Analysis
This story is based upon a new ad campaign by the Michigan Democrats who are making claims about job losses at Amway while Dick DeVos was CEO, and that during the same time DeVos invested $200 million in China. Both of the claims from the democratic Party were not verified in the story. Instead, readers get a response from Amway and DeVos’s spokesperson John Truscott who makes claims about this issue as well. Why doesn’t the reporter seek out an independent perspective, from someone who is non-partisan and not connected to Amway?
Article Text
The state Democratic Party today launched a television commercial hammering Republican gubernatorial candidate Dick DeVos for his record as president of Amway.
The ad comes days after the company unveiled image-burnishing commercials of its own to counter the criticism it has faced as DeVos seeks the state’s highest office.
The 30-second Democratic spot, airing statewide, claims that as president of Amway Corp., now Alticor Inc., DeVos laid off 1,400 workers and invested $200 million in China. DeVos served as president of the company, co-founded by his father, Rich DeVos, from 1992 to 2002.
By contrast, the ad claims, Democratic Gov. Jennifer Granholm traveled to Asia to bring $200 million in investment back to Michigan.
“(DeVos) talks about being a successful businessman. That is the mantra we’ve heard for almost a year and a half,” said Michigan Democratic Party Chairman Mark Brewer, who planned a press conference today in front of Alticor headquarters in Ada announcing the ad. “We believe he’s part of the problem of outsourcing, not the solution.”
Rob Zeiger, director of corporate communications for Alticor, said the ad uses “clever, lawyered-up wording to create a thoroughly false impression of our company’s actions and our impact.”
“They ground up some facts and mixed in some fiction,” Zeiger said. “That’s how Grandma made baloney.”
The company’s Chinese investment and U.S. layoffs were separate, unrelated events to keep the company competitive, Zeiger said. Alticor imports nothing to the United States from its manufacturing operations in China. The company created a factory and about 170 retail shops in China because of the requirements of Chinese law.
Alticor has nearly 800 white collar workers, 600 manufacturing employees and 3,600 retail clerks in China.
Democratic claims that Alticor has “outsourced” jobs are not true, added DeVos spokesman John Truscott. Outsourcing usually means shutting down a factory in this country and sending those jobs overseas.
“This is a company that did it right,” Truscott said. “They didn’t go to China for cheap labor, and they didn’t send any production over there for other markets. All the production in China stays there.”
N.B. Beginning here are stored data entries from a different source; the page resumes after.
-- ==== Sys2Proof/Proofs/Scope.lean ====
section
/-! SUPPORT. The RESET pin and the timebase: what RESET_PIN_ASSERT, RESET_PIN_RELEASE and TIMEBASE_TICK answer, how
the state they leave reads place by place, and the statements settled from that. -/

namespace Sys2Proof.Machine

/-! The commands. -/

theorem exec_resetPinAssert (s : State) : exec .resetPinAssert s = .next s.assertReset := rfl

/-- R185, entry 1: a release ends a reset only where one stands. -/
theorem exec_resetPinRelease (size1 size0 : Bool) (s : State) (h : s.base.resetActive = true) :
    exec (.resetPinRelease size1 size0) s = .next (s.releaseReset size1 size0) := by
  simp [exec, execResetPinRelease, h]

/-- Out of reset a tick senses the inputs and then lets the microsecond pass. -/
theorem exec_timebaseTick (trk0 wprot : BitVec 8) (s : State) (h : s.base.resetActive = false) :
    exec (.timebaseTick trk0 wprot) s = .next { s with base := s.base.sense trk0 wprot }.tick := by
  have active : (s.base.sense trk0 wprot).resetActive = false := h
  simp [exec, execTimebaseTick, State.taken, active]

/-! RESET active: the vectors of the reset state, place by place. -/

@[simp] theorem State.assertReset_format (s : State) (f : FormatId) : s.assertReset.base.format f = none := by
  simp [State.assertReset, Base.format, Base.reset]

@[simp] theorem State.assertReset_image (s : State) (k : SlotId) :
    s.assertReset.base.image k = ImageSlot.reset := by
  simp [State.assertReset, Base.image, Base.reset]

@[simp] theorem State.assertReset_chan (s : State) (c : Chan) : s.assertReset.floor.chan c = Channel.reset := by
  simp [State.assertReset, Floor.chan, Floor.reset]

@[simp] theorem State.assertReset_port (s : State) (p : PortId) :
    s.assertReset.floor.port p = PortContext.reset := by
  cases p <;> rfl

@[simp] theorem State.assertReset_drive (s : State) (c : Chan) :
    s.assertReset.floor.drive c = DriveLines.reset (s.floor.drive c).rawSeated := by
  simp [State.assertReset, Floor.drive]

/-! RESET released. -/

/-- R165: each raw SEATED level is examined in its place. -/
@[simp] theorem Floor.endReset_drive (f : Floor) (c : Chan) : f.endReset.drive c = (f.drive c).examine := by
  simp [Floor.endReset, Floor.drive]

/-- Settles O16: the reset state read place by place, and the release from `Floor.endReset_drive`. -/
theorem resetPinResetsThePart : Obligations.ResetPinResetsThePart := by
  unfold Obligations.ResetPinResetsThePart
  constructor
  · intro s
    exact ⟨s.assertReset, exec_resetPinAssert s,
      rfl, rfl, rfl, rfl, rfl, rfl, rfl, rfl, s.assertReset_format, s.assertReset_image,
      rfl, rfl, rfl, rfl, rfl, rfl, rfl, rfl, rfl, rfl, rfl, rfl, rfl, rfl, rfl, rfl, rfl, rfl,
      s.assertReset_chan, rfl, s.assertReset_port, s.assertReset_drive⟩
  · intro size1 size0 s active
    exact ⟨s.releaseReset size1 size0, exec_resetPinRelease size1 size0 s active, rfl, rfl, rfl, rfl, rfl,
      s.floor.endReset_drive⟩

/-! One microsecond (R1, R101, R149, R165). -/

@[simp] theorem State.tick_chan (s : State) (c : Chan) : s.tick.floor.chan c = (s.floor.chan c).tick := by
  simp [State.tick, Floor.chan]

@[simp] theorem State.tick_drive (s : State) (c : Chan) : s.tick.floor.drive c = (s.floor.drive c).tick := by
  simp [State.tick, Floor.drive]

/-- Below the ten thousandth microsecond only the rest of the elapsed count moves (R149). -/
theorem Disk.tick_of_lt (k : Disk) (h : k.elapsedRest + 1 < 10000) :
    k.tick = { k with elapsedRest := k.elapsedRest + 1 } := by
  simp [Disk.tick, h]

/-- The ten thousandth microsecond counts one elapsed unit, up to 65,535 (R149). -/
theorem Disk.tick_of_full (k : Disk) (h : k.elapsedRest = 9999) :
    k.tick = { k with elapsedRest := 0, elapsed := min 65535 (k.elapsed + 1) } := by
  simp [Disk.tick, h, satAdd]

theorem Disk.tick_iterate_of_lt (n : Nat) (k : Disk) (h : k.elapsedRest + n < 10000) :
    Disk.tick^[n] k = { k with elapsedRest := k.elapsedRest + n } := by
  induction n with
  | zero => rfl
  | succ n ih =>
    rw [Function.iterate_succ_apply', ih (by omega), Disk.tick_of_lt _ h]
    rfl

/-- Ten thousand ticks from any rest: up to 9,999, once round, and up to the rest again. -/
theorem Disk.tick_iterate_tenThousand (k : Disk) (h : k.elapsedRest < 10000) :
    Disk.tick^[10000] k = { k with elapsed := min 65535 (k.elapsed + 1) } := by
  have round : 10000 = k.elapsedRest + (1 + (9999 - k.elapsedRest)) := by omega
  have full : k.elapsedRest + (9999 - k.elapsedRest) = 9999 := by omega
  calc Disk.tick^[10000] k
      = Disk.tick^[k.elapsedRest] (Disk.tick (Disk.tick^[9999 - k.elapsedRest] k)) := by
        rw [congrArg (Disk.tick^[·] k) round]
        simp only [Function.iterate_add_apply, Function.iterate_one]
    _ = Disk.tick^[k.elapsedRest] { k with elapsedRest := 0, elapsed := min 65535 (k.elapsed + 1) } := by
        rw [Disk.tick_iterate_of_lt _ k (by omega), Disk.tick_of_full _ full]
    _ = { k with elapsed := min 65535 (k.elapsed + 1) } := by
        rw [Disk.tick_iterate_of_lt _ _ (by simpa using h)]
        simp

/-- Settles O18: a tick is taken at each of its places, and ten thousand of them go once round the rest. -/
theorem aMicrosecondPasses : Obligations.AMicrosecondPasses := by
  unfold Obligations.AMicrosecondPasses
  exact ⟨Disk.tick_iterate_tenThousand, fun trk0 wprot s running =>
    ⟨_, exec_timebaseTick trk0 wprot s running, rfl, State.tick_chan _, State.tick_drive _, rfl, rfl, rfl⟩⟩

end Sys2Proof.Machine
end

/-! SUPPORT. Where the bytes of a track stand (R9) and where its sectors go (R15): the layout arithmetic of a
descriptor read field by field, and the placement of sectors as an invariant of the slots filled so far. -/

namespace Sys2Proof.Machine

/-! The order of a track's bytes (R9): a run of fields, and the place of its k-th field. -/

/-- The length of a run of fields. -/
def runLength (fields : List (Nat × (Nat → StreamItem))) : Nat := (fields.map Prod.fst).sum

/-- Where the k-th field of a run begins. -/
def fieldStart (fields : List (Nat × (Nat → StreamItem))) (k : Nat) : Nat := runLength (fields.take k)

/-- Each item of a run stands in its field, after all the fields before. -/
theorem locate_field {fields : List (Nat × (Nat → StreamItem))} {k len i : Nat} {item : Nat → StreamItem}
    (field : fields[k]? = some (len, item)) (h : i < len) : locate fields (fieldStart fields k + i) = item i := by
  induction fields generalizing k with
  | nil => simp at field
  | cons first rest ih =>
    cases k with
    | zero =>
      obtain rfl : first = (len, item) := by simpa using field
      simp [fieldStart, runLength, locate, h]
    | succ k =>
      have start : fieldStart (first :: rest) (k + 1) = first.1 + fieldStart rest k := by
        simp [fieldStart, runLength]
      rw [start, Nat.add_assoc, ← ih (by simpa using field)]
      simp [locate]

theorem fieldStart_add_le {fields : List (Nat × (Nat → StreamItem))} {k len : Nat} {item : Nat → StreamItem}
    (field : fields[k]? = some (len, item)) : fieldStart fields k + len ≤ runLength fields := by
  obtain ⟨hk, value⟩ := List.getElem?_eq_some_iff.mp field
  have split : fields.take k ++ (len, item) :: fields.drop (k + 1) = fields := by
    rw [← value, List.getElem_cons_drop hk, List.take_append_drop]
  have sum := congrArg runLength split
  simp only [runLength, List.map_append, List.map_cons, List.sum_append, List.sum_cons] at sum
  simp only [fieldStart, runLength]
  omega

/-- The fixed part is the run of its fields (R12). -/
theorem Descriptor.fixedPart_eq (d : Descriptor) : d.fixedPart = runLength d.fixedFields := by
  cases he : d.encoding <;> cases hf : d.indexField <;>
    simp [fixedPart, indexLen, runLength, fixedFields, syncLen, prefixLen, he, hf] <;> omega

/-- A sector with its gap is the run of its fields (R9, R13). -/
theorem Descriptor.sectorLen_eq (d : Descriptor) (j : Nat) : d.sectorLen = runLength (d.sectorFields j) := by
  cases he : d.encoding <;>
    simp [sectorLen, sectorFixed, runLength, sectorFields, syncLen, prefixLen, headerGap, he] <;> omega

/-- A byte of the fixed part. -/
theorem Descriptor.itemAt_fixedField (d : Descriptor) {k len i x : Nat} {item : Nat → StreamItem}
    (field : d.fixedFields[k]? = some (len, item)) (h : i < len) (place : x = fieldStart d.fixedFields k + i) :
    d.itemAt x = item i := by
  have inside : fieldStart d.fixedFields k + i < d.fixedPart := by
    have := fieldStart_add_le field
    rw [d.fixedPart_eq]; omega
  rw [place, itemAt, if_pos inside, locate_field field h]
Democrats have raised DeVos’ record on China from the earliest days of his campaign, looking to benefit from unfavorable public impressions of the Amway name.
Last week, Alticor announced an unusual television, radio and print campaign, defending the company’s image amidst the election-year rhetoric.
The ads don’t mention DeVos, Granholm or the governor’s race. Instead, they feature employees talking about Alticor and their jobs. This is the first time in 20 years the company has run television commercials.
Brewer charged that the Alticor commercials amount to campaign ads for DeVos.
Zeiger said his company’s commercials aren’t political and are simply designed to keep Alticor from becoming “collateral damage” in the fall election.
“If they were talking about Dick DeVos as a businessman and not dropping our name in at every chance, we would be silent,” Zeiger said.
Also today, the DeVos campaign planned to unveil another ad to “address the lies by Governor Jennifer M. Granholm about China.”